◆ What you will do ◆
With the records as your source, report how many lines contain "intro". Add no other words.

***** Data shown *****

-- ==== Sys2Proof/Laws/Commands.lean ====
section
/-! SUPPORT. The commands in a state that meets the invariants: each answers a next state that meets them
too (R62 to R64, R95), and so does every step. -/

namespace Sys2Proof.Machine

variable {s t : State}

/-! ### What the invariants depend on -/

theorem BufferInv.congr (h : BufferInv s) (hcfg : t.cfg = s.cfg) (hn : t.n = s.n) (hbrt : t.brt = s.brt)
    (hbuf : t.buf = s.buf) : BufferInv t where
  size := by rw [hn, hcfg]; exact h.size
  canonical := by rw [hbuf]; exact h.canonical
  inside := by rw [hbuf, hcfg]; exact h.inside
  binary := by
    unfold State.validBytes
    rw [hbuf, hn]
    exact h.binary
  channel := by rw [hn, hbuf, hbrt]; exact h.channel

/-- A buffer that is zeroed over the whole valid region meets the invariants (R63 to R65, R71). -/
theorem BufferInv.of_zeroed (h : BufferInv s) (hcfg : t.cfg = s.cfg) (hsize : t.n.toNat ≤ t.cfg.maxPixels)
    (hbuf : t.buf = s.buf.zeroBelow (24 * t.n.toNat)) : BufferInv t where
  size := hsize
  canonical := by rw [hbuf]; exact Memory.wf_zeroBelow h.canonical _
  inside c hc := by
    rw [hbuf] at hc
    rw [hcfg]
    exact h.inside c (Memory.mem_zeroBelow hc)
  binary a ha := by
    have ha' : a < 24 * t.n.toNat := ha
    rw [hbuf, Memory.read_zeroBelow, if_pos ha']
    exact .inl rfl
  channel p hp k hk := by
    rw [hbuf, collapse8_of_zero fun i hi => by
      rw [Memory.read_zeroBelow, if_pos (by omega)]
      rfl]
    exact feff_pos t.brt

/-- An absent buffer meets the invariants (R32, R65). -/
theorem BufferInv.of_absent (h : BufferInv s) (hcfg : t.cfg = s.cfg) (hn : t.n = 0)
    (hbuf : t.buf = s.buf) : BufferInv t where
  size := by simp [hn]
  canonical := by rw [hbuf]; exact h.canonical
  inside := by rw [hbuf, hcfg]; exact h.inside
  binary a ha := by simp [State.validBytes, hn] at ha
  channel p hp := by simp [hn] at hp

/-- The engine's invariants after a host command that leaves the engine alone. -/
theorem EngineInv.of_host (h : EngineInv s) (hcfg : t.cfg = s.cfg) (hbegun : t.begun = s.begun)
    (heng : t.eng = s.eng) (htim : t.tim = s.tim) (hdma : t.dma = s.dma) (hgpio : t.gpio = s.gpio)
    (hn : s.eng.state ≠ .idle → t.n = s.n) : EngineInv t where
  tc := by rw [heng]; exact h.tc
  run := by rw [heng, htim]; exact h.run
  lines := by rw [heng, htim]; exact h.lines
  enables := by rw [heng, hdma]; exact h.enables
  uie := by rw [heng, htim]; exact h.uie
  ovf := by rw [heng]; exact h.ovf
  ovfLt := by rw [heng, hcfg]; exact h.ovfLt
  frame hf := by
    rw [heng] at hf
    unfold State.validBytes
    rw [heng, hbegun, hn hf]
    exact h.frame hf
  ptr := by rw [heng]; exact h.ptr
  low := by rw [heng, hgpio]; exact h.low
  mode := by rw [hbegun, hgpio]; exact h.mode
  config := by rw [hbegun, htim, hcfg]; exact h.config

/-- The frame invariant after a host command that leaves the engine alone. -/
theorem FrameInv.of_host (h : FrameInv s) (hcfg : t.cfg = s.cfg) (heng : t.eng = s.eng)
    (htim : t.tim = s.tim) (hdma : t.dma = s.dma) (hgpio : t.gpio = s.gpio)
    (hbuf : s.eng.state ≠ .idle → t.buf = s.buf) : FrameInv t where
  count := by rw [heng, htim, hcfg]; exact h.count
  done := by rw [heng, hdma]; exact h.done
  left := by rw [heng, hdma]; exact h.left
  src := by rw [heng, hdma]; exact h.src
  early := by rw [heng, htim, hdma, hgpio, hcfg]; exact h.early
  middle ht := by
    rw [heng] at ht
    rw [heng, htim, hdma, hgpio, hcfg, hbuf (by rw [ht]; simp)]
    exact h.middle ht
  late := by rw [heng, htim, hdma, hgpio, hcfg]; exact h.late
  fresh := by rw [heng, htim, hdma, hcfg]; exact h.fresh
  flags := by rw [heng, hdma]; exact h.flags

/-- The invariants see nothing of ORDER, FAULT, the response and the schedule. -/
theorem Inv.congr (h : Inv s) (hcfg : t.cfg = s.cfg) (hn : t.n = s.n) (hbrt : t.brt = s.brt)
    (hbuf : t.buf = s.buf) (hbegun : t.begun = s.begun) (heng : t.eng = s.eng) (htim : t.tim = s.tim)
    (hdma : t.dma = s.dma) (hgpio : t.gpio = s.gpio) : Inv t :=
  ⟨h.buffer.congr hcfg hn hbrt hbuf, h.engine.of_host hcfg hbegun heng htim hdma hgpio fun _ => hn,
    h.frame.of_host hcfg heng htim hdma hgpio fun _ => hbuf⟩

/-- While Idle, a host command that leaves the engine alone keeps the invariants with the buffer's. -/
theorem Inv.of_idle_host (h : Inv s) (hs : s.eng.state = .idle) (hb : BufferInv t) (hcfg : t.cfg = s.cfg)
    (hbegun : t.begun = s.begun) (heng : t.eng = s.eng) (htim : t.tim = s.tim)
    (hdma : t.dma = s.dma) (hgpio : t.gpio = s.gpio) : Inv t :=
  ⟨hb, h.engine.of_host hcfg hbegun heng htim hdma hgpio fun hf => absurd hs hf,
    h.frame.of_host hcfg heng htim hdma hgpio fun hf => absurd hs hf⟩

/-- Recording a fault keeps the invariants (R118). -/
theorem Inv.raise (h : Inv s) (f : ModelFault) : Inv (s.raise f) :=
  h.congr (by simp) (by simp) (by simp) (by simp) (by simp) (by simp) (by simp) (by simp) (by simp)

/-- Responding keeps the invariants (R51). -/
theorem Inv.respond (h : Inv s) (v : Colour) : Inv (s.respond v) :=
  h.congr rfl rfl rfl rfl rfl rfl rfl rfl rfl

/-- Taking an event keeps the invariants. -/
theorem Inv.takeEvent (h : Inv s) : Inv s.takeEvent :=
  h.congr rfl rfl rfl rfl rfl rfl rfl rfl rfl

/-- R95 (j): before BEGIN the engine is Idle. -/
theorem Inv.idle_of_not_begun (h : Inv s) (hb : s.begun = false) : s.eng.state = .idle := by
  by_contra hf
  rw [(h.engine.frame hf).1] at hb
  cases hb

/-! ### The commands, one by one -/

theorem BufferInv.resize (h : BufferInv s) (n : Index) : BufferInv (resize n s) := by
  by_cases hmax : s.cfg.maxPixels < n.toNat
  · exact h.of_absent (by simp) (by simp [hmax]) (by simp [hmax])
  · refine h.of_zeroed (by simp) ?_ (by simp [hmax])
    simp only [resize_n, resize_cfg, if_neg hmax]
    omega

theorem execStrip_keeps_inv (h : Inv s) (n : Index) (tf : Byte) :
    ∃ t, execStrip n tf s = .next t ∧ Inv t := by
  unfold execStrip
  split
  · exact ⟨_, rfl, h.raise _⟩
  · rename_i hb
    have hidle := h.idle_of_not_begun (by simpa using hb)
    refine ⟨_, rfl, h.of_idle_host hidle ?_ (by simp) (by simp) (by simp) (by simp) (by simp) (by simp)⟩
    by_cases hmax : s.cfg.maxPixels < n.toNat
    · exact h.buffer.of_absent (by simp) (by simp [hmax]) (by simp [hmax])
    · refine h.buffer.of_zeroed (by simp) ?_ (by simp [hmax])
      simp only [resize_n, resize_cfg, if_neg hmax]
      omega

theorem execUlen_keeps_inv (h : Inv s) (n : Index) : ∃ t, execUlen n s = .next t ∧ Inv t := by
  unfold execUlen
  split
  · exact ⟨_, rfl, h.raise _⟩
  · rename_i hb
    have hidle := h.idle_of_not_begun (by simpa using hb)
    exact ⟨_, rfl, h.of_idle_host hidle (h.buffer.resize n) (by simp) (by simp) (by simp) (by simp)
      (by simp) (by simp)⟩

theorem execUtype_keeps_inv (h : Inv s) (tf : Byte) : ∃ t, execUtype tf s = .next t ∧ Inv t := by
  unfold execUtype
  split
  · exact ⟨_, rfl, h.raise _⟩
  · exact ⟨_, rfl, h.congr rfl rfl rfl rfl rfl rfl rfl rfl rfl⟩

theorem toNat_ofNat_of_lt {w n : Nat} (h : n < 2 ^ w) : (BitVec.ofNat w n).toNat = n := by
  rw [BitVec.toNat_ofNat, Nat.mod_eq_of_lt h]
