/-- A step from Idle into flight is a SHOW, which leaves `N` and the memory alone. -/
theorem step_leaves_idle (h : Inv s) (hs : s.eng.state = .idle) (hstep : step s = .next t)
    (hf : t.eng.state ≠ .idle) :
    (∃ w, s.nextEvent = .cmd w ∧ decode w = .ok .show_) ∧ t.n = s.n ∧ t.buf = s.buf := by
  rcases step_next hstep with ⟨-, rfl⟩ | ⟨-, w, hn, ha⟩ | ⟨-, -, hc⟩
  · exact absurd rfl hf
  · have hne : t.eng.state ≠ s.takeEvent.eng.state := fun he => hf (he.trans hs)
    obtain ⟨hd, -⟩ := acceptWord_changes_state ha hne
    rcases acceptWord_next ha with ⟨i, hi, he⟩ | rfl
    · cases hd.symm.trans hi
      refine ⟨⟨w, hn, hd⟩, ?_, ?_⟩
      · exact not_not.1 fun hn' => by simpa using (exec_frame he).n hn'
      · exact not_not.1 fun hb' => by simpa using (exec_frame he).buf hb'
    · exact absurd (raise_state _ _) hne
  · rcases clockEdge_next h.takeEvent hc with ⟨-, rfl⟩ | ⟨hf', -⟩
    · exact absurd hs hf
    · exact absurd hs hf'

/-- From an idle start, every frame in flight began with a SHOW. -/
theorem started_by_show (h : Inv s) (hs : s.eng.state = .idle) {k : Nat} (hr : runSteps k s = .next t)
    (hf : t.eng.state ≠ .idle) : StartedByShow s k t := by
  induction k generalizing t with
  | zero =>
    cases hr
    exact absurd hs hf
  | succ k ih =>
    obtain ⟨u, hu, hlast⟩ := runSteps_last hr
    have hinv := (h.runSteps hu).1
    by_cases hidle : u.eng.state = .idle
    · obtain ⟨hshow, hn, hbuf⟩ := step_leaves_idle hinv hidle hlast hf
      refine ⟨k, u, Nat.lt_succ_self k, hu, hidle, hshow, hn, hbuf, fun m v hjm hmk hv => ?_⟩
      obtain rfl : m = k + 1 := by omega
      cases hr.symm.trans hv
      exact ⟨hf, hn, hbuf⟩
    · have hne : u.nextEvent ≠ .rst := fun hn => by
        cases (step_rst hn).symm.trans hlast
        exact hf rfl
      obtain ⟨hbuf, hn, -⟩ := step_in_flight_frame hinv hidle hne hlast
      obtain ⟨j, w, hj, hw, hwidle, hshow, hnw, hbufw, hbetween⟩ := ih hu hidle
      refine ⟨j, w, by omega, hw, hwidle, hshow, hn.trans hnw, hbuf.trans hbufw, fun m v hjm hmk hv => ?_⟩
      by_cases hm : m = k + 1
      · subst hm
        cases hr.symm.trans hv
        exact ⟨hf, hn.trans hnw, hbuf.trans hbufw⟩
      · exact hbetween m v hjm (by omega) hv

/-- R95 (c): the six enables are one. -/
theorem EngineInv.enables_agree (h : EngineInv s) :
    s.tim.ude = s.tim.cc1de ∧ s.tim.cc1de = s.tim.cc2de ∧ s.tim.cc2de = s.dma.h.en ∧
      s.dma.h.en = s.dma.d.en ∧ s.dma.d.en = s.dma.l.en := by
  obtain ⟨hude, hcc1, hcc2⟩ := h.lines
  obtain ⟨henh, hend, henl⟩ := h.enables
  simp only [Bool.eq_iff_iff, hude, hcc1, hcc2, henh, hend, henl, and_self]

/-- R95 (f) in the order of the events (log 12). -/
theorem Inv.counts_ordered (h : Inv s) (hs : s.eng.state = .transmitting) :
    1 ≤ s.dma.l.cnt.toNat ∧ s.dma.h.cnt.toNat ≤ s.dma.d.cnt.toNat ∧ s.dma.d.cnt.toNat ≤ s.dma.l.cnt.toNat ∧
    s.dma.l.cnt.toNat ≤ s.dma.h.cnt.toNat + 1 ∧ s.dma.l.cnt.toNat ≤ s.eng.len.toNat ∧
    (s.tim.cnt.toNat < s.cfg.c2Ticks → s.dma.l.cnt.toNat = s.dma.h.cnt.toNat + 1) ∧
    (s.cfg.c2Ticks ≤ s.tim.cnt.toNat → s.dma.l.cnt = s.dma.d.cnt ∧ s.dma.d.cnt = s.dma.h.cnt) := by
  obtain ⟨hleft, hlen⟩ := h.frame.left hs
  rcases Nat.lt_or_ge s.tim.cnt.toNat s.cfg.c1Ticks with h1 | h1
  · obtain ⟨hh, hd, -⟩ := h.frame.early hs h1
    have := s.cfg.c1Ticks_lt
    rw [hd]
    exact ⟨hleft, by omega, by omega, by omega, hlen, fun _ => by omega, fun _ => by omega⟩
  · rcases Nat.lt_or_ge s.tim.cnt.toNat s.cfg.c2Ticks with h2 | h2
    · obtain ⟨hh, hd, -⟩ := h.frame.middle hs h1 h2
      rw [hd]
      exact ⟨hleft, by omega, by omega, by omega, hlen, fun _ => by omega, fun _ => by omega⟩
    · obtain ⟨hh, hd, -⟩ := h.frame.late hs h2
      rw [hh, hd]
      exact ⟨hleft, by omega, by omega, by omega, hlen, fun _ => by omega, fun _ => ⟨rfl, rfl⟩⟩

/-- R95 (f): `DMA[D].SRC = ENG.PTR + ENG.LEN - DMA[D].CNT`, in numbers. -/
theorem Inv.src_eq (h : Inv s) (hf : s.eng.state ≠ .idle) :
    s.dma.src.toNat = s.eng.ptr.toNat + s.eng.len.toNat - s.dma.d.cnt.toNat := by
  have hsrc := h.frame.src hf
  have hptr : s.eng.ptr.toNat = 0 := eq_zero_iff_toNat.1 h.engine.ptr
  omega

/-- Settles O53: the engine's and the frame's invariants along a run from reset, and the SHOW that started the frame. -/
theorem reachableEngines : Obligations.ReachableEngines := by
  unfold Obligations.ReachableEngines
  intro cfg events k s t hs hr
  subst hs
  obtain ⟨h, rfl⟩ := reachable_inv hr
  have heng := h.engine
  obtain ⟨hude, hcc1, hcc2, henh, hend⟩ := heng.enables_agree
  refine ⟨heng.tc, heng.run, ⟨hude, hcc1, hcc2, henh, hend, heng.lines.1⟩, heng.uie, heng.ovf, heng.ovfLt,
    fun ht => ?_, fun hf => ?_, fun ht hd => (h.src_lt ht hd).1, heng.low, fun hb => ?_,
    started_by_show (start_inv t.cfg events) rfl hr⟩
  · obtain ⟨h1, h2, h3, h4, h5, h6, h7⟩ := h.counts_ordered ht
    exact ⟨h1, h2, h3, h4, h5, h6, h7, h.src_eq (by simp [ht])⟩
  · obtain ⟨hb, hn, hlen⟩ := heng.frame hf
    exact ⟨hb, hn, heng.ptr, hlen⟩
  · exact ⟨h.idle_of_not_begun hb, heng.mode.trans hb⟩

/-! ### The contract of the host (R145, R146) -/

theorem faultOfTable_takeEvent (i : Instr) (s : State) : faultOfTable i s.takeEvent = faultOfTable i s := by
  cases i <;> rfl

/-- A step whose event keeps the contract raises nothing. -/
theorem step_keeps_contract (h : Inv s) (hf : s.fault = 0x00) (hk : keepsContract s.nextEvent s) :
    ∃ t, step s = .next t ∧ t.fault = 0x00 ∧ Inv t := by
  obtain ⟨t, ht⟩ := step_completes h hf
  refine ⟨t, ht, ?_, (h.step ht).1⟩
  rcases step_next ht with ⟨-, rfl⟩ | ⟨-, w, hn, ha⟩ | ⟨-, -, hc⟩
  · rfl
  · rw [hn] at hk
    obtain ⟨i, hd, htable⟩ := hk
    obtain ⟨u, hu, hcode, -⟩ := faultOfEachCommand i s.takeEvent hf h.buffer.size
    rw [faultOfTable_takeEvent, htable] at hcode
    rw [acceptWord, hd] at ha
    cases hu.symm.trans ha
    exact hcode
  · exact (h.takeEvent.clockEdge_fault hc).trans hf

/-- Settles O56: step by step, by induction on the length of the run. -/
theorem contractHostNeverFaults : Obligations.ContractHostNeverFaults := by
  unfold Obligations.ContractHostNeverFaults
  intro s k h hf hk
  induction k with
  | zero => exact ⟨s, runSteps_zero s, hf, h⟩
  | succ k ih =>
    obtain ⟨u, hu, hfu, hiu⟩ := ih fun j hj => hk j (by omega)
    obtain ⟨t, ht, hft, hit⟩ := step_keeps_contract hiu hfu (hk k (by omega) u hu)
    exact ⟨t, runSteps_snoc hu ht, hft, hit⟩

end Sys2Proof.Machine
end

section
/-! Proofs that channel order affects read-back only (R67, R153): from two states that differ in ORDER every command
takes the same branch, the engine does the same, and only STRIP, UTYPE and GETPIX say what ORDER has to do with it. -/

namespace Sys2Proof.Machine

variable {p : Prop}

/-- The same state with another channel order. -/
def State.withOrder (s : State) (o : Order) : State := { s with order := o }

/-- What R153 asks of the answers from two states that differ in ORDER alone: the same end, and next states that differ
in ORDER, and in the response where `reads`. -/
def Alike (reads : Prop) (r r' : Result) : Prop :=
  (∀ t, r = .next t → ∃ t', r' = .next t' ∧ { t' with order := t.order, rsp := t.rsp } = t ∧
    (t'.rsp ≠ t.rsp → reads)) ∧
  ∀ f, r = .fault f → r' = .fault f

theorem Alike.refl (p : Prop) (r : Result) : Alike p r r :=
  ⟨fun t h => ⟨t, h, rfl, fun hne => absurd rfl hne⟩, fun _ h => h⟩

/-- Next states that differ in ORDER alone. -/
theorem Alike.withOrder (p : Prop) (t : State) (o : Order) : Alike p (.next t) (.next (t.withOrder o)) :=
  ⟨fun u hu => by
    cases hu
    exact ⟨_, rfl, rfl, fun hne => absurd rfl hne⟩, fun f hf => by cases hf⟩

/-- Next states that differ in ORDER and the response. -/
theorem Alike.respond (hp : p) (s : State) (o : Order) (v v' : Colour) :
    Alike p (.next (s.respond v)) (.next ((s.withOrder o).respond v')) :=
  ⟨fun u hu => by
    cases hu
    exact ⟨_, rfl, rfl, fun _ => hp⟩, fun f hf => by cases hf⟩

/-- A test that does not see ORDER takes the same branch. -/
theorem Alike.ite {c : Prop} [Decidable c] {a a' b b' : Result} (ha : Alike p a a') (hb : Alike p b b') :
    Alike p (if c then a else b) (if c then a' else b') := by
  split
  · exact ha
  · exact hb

*****

◆ Completed exercise ◆
2